» Goal of the exercise
Among the records below, find the line that has "KEYX_ROTATE (R380). -/"; from there, give the lines again exactly, and stop after the line that has "def execBoundNoticeReceive (notice".

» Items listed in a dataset

-- ==== Sys2Proof/Machine/Events.lean ====
section
/-! DEFINITION. The meanings of the other rows: what arrives at the block's ports, what its own engines do, and what its timers and
registers ask for. Each does what its chapter says, and then the block does what follows by itself. -/

namespace Sys2Proof.Machine

/-- A row of one of the 64 links; the start's parallel steps follow the links (R459, log 33). -/
def onLink (n : Nat) (f : State → State) (s : State) : State := if n < 64 then advanceStart (f s) else s

/-- No command waits: one KCLK cycle passes, and with it the End-of-Life wipe's time (R446, R471; log 3). -/
def idle (s : State) : Host.Outcome State Fault Refusal := settled s (wipeTick (kclk s))

/-- SQ_TAIL_DOORBELL (R68). -/
def execSqTailDoorbell (via : Access) (ring : RingId) (tail : Nat) (s : State) : Host.Outcome State Fault Refusal :=
  settled s (ringVia via ring s (writeTail ring tail))

/-- CQ_HEAD_ADVANCE (R69). -/
def execCqHeadAdvance (via : Access) (ring : RingId) (head : Nat) (s : State) : Host.Outcome State Fault Refusal :=
  settled s (ringVia via ring s (writeHead ring head))

/-- RING_ENABLE_WRITE (R68). -/
def execRingEnableWrite (via : Access) (ring : RingId) (value : Word) (s : State) : Host.Outcome State Fault Refusal :=
  settled s (ringVia via ring s (writeRingCtrl ring value.toNat))

/-- RING_FETCH (R69). -/
def execRingFetch (ring : RingId) (entries : List RawPacket) (s : State) : Host.Outcome State Fault Refusal :=
  settled s (if ringExists ring then Sys2Proof.Machine.ringFetch ring entries s else s)

/-- COMPLETION_WRITE (R69). -/
def execCompletionWrite (ring : RingId) (s : State) : Host.Outcome State Fault Refusal :=
  settled s (if ringExists ring then Sys2Proof.Machine.completionWrite ring s else s)

/-- PARCEL_ELIGIBLE (R264). -/
def execParcelEligible (parcel : Nat) (s : State) : Host.Outcome State Fault Refusal :=
  settled s (Sys2Proof.Machine.parcelEligible parcel s)

/-- FLIT_SEND (R260). -/
def execFlitSend (link : Nat) (slot : Nat) (twinsOk : Bool) (lanePair : Nat) (source : MemRead) (s : State) : Host.Outcome State Fault Refusal :=
  settled s (onLink link (flitSendTested link slot twinsOk lanePair source) s)

/-- FLIT_RECEIVE (R95). -/
def execFlitReceive (link : Nat) (flit : RxFlit) (s : State) : Host.Outcome State Fault Refusal :=
  settled s (onLink link (Sys2Proof.Machine.flitReceive link flit) s)

/-- ACK_TIMEOUT (R95). -/
def execAckTimeout (link : Nat) (s : State) : Host.Outcome State Fault Refusal :=
  settled s (onLink link (Sys2Proof.Machine.ackTimeout link) s)

/-- LINK_UP (R88). -/
def execLinkUp (link : Nat) (s : State) : Host.Outcome State Fault Refusal :=
  settled s (onLink link (Sys2Proof.Machine.linkUp link) s)

/-- LINK_TRAINED (R88). -/
def execLinkTrained (link : Nat) (s : State) : Host.Outcome State Fault Refusal :=
  settled s (onLink link (Sys2Proof.Machine.linkTrained link) s)

/-- LINK_DOWN (R98). -/
def execLinkDown (link : Nat) (s : State) : Host.Outcome State Fault Refusal :=
  settled s (onLink link (Sys2Proof.Machine.linkDown link) s)

/-- LINK_SILENCE_TIMEOUT (R98). -/
def execLinkSilenceTimeout (link : Nat) (s : State) : Host.Outcome State Fault Refusal :=
  settled s (onLink link (linkSilence link) s)

/-- EXCHANGE_RETRY (R88). -/
def execExchangeRetry (link : Nat) (s : State) : Host.Outcome State Fault Refusal :=
  settled s (onLink link (Sys2Proof.Machine.exchangeRetry link) s)

/-- KEYX_HELLO (R377). -/
def execKeyxHello (link : Nat) (msg : Hello) (s : State) : Host.Outcome State Fault Refusal :=
  settled s (onLink link (Sys2Proof.Machine.keyxHello link msg) s)

/-- KEYX_CERTS (R379). -/
def execKeyxCerts (link : Nat) (seen : CertsSeen) (s : State) : Host.Outcome State Fault Refusal :=
  settled s (onLink link (Sys2Proof.Machine.keyxCerts link seen) s)

/-- KEYX_KEM_I (R378). -/
def execKeyxKemI (link : Nat) (seen : KemSeen) (s : State) : Host.Outcome State Fault Refusal :=
  settled s (onLink link (kemTested seen (Sys2Proof.Machine.keyxKemI link)) s)

/-- KEYX_KEM_R (R378). -/
def execKeyxKemR (link : Nat) (seen : KemSeen) (s : State) : Host.Outcome State Fault Refusal :=
  settled s (onLink link (kemTested seen (Sys2Proof.Machine.keyxKemR link)) s)

/-- KEYX_CONFIRM (R378). -/
def execKeyxConfirm (link : Nat) (seen : KemSeen) (s : State) : Host.Outcome State Fault Refusal :=
  settled s (onLink link (kemTested seen (Sys2Proof.Machine.keyxConfirm link)) s)

/-- KEYX_REFUSE (R379). -/
def execKeyxRefuse (link : Nat) (reason : Nat) (s : State) : Host.Outcome State Fault Refusal :=
  settled s (onLink link (Sys2Proof.Machine.keyxRefuse link reason) s)

/-- KEYX_TIMEOUT (R379). -/
def execKeyxTimeout (link : Nat) (s : State) : Host.Outcome State Fault Refusal :=
  settled s (onLink link (Sys2Proof.Machine.keyxTimeout link) s)

/-- HOP_KEY_ROTATION (R102). -/
def execHopKeyRotation (link : Nat) (s : State) : Host.Outcome State Fault Refusal :=
  settled s (onLink link (Sys2Proof.Machine.hopKeyRotation link) s)

/-- KEYX_ROTATE (R380). -/
def execKeyxRotate (link : Nat) (n : Nat) (s : State) : Host.Outcome State Fault Refusal :=
  settled s (onLink link (Sys2Proof.Machine.keyxRotate link n) s)

/-- KEYX_ROTATE_ACK (R380). -/
def execKeyxRotateAck (link : Nat) (n : Nat) (s : State) : Host.Outcome State Fault Refusal :=
  settled s (onLink link (Sys2Proof.Machine.keyxRotateAck link n) s)

/-- ROTATE_RESEND (R380). -/
def execRotateResend (link : Nat) (s : State) : Host.Outcome State Fault Refusal :=
  settled s (onLink link (Sys2Proof.Machine.rotateResend link) s)

/-- PARCEL_ACCEPT (R111). -/
def execParcelAccept (parcel : RxParcel) (s : State) : Host.Outcome State Fault Refusal :=
  settled s (parcelAcceptTested parcel s)

/-- PACK_RECEIVE (R115). -/
def execPackReceive (pack : Pack) (s : State) : Host.Outcome State Fault Refusal :=
  settled s (Sys2Proof.Machine.packReceive pack s)

/-- PARCEL_DECLARED_LOST (R115). -/
def execParcelDeclaredLost (parcel : Nat) (s : State) : Host.Outcome State Fault Refusal :=
  settled s (Sys2Proof.Machine.parcelDeclaredLost parcel s)

/-- LDT_PASSED (R275). -/
def execLdtPassed (parcel : Nat) (s : State) : Host.Outcome State Fault Refusal :=
  settled s (Sys2Proof.Machine.ldtPassed parcel s)

/-- BOUND_NOTICE_SEND (R276). -/
def execBoundNoticeSend (link : Nat) (detour : Bool) (s : State) : Host.Outcome State Fault Refusal :=
  settled s (onLink link (Sys2Proof.Machine.boundNoticeSend link detour) s)

/-- BOUND_NOTICE_RECEIVE (R276). -/
def execBoundNoticeReceive (notice : BoundNotice) (s : State) : Host.Outcome State Fault Refusal :=
  settled s (Sys2Proof.Machine.boundNoticeReceive notice s)

/-- REDUCE_FORWARD_UNIT (R150). -/
def execReduceForwardUnit (part : Nat) (group : Nat) (unit : Nat) (gather : Bool) (data : UnitData) (s : State) : Host.Outcome State Fault Refusal :=
  settled s (reduceForwardTested part group unit gather data s)

/-- COLLECTIVE_TIMEOUT (R159). -/
def execCollectiveTimeout (part : Nat) (group : Nat) (s : State) : Host.Outcome State Fault Refusal :=
  settled s (Sys2Proof.Machine.collectiveTimeout part group s)

/-- UNFOLD_UNIT (R165). -/
def execUnfoldUnit (part : Nat) (slot : Nat) (seq : Nat) (unit : Nat) (data : WeightUnit) (s : State) : Host.Outcome State Fault Refusal :=
  settled s (unfoldTested part slot seq unit data s)

/-- MEM_READ (R174). -/
def execMemRead (port : Nat) (part : Nat) (addr : Nat) (op : Nat) (s : State) : Host.Outcome State Fault Refusal :=
  settled s (dieAccess port part addr op [] s)

/-- MEM_WRITE (R175). -/
def execMemWrite (port : Nat) (part : Nat) (addr : Nat) (op : Nat) (data : List Byte) (s : State) : Host.Outcome State Fault Refusal :=
  settled s (dieAccess port part addr op data s)

/-- STACK_ANSWER (R179). -/
def execStackAnswer (access : Nat) (first : List Sector) (second : List Sector) (late : Bool) (s : State) : Host.Outcome State Fault Refusal :=
  settled s (stackAnswerTested access first second late s)

/-- TIER1_ANSWER (R187). -/
def execTier1Answer (access : Nat) (line : List Byte) (checkOk : Bool) (twinsOk : Bool) (late : Bool) (s : State) : Host.Outcome State Fault Refusal :=
  settled s (tier1AnswerTested access line checkOk twinsOk late s)

/-- SLED_ANSWER (R193). -/
def execSledAnswer (link : Nat) (tag : Nat) (status : Nat) (line : List Byte) (checkOk : Bool) (twinsOk : Bool) (late : Bool) (s : State) : Host.Outcome State Fault Refusal :=
  settled s (sledAnswerTested link tag status line checkOk twinsOk late s)

/-- SLED_TIMEOUT (R194). -/
def execSledTimeout (link : Nat) (tag : Nat) (s : State) : Host.Outcome State Fault Refusal :=
  settled s (Sys2Proof.Machine.sledTimeout link tag s)

/-- POOL_REQUEST_HOME (R204). -/
def execPoolRequestHome (src : Nat) (domain : Nat) (pseq : Nat) (cls : Nat) (req : PoolMsg) (line : MemRead) (s : State) : Host.Outcome State Fault Refusal :=
  settled s (Sys2Proof.Machine.poolRequestHome src domain pseq cls req line s)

» Solved exercise
/-- KEYX_ROTATE (R380). -/
def execKeyxRotate (link : Nat) (n : Nat) (s : State) : Host.Outcome State Fault Refusal :=
  settled s (onLink link (Sys2Proof.Machine.keyxRotate link n) s)

/-- KEYX_ROTATE_ACK (R380). -/
def execKeyxRotateAck (link : Nat) (n : Nat) (s : State) : Host.Outcome State Fault Refusal :=
  settled s (onLink link (Sys2Proof.Machine.keyxRotateAck link n) s)

/-- ROTATE_RESEND (R380). -/
def execRotateResend (link : Nat) (s : State) : Host.Outcome State Fault Refusal :=
  settled s (onLink link (Sys2Proof.Machine.rotateResend link) s)

/-- PARCEL_ACCEPT (R111). -/
def execParcelAccept (parcel : RxParcel) (s : State) : Host.Outcome State Fault Refusal :=
  settled s (parcelAcceptTested parcel s)

/-- PACK_RECEIVE (R115). -/
def execPackReceive (pack : Pack) (s : State) : Host.Outcome State Fault Refusal :=
  settled s (Sys2Proof.Machine.packReceive pack s)

/-- PARCEL_DECLARED_LOST (R115). -/
def execParcelDeclaredLost (parcel : Nat) (s : State) : Host.Outcome State Fault Refusal :=
  settled s (Sys2Proof.Machine.parcelDeclaredLost parcel s)

/-- LDT_PASSED (R275). -/
def execLdtPassed (parcel : Nat) (s : State) : Host.Outcome State Fault Refusal :=
  settled s (Sys2Proof.Machine.ldtPassed parcel s)

/-- BOUND_NOTICE_SEND (R276). -/
def execBoundNoticeSend (link : Nat) (detour : Bool) (s : State) : Host.Outcome State Fault Refusal :=
  settled s (onLink link (Sys2Proof.Machine.boundNoticeSend link detour) s)

/-- BOUND_NOTICE_RECEIVE (R276). -/
def execBoundNoticeReceive (notice : BoundNotice) (s : State) : Host.Outcome State Fault Refusal :=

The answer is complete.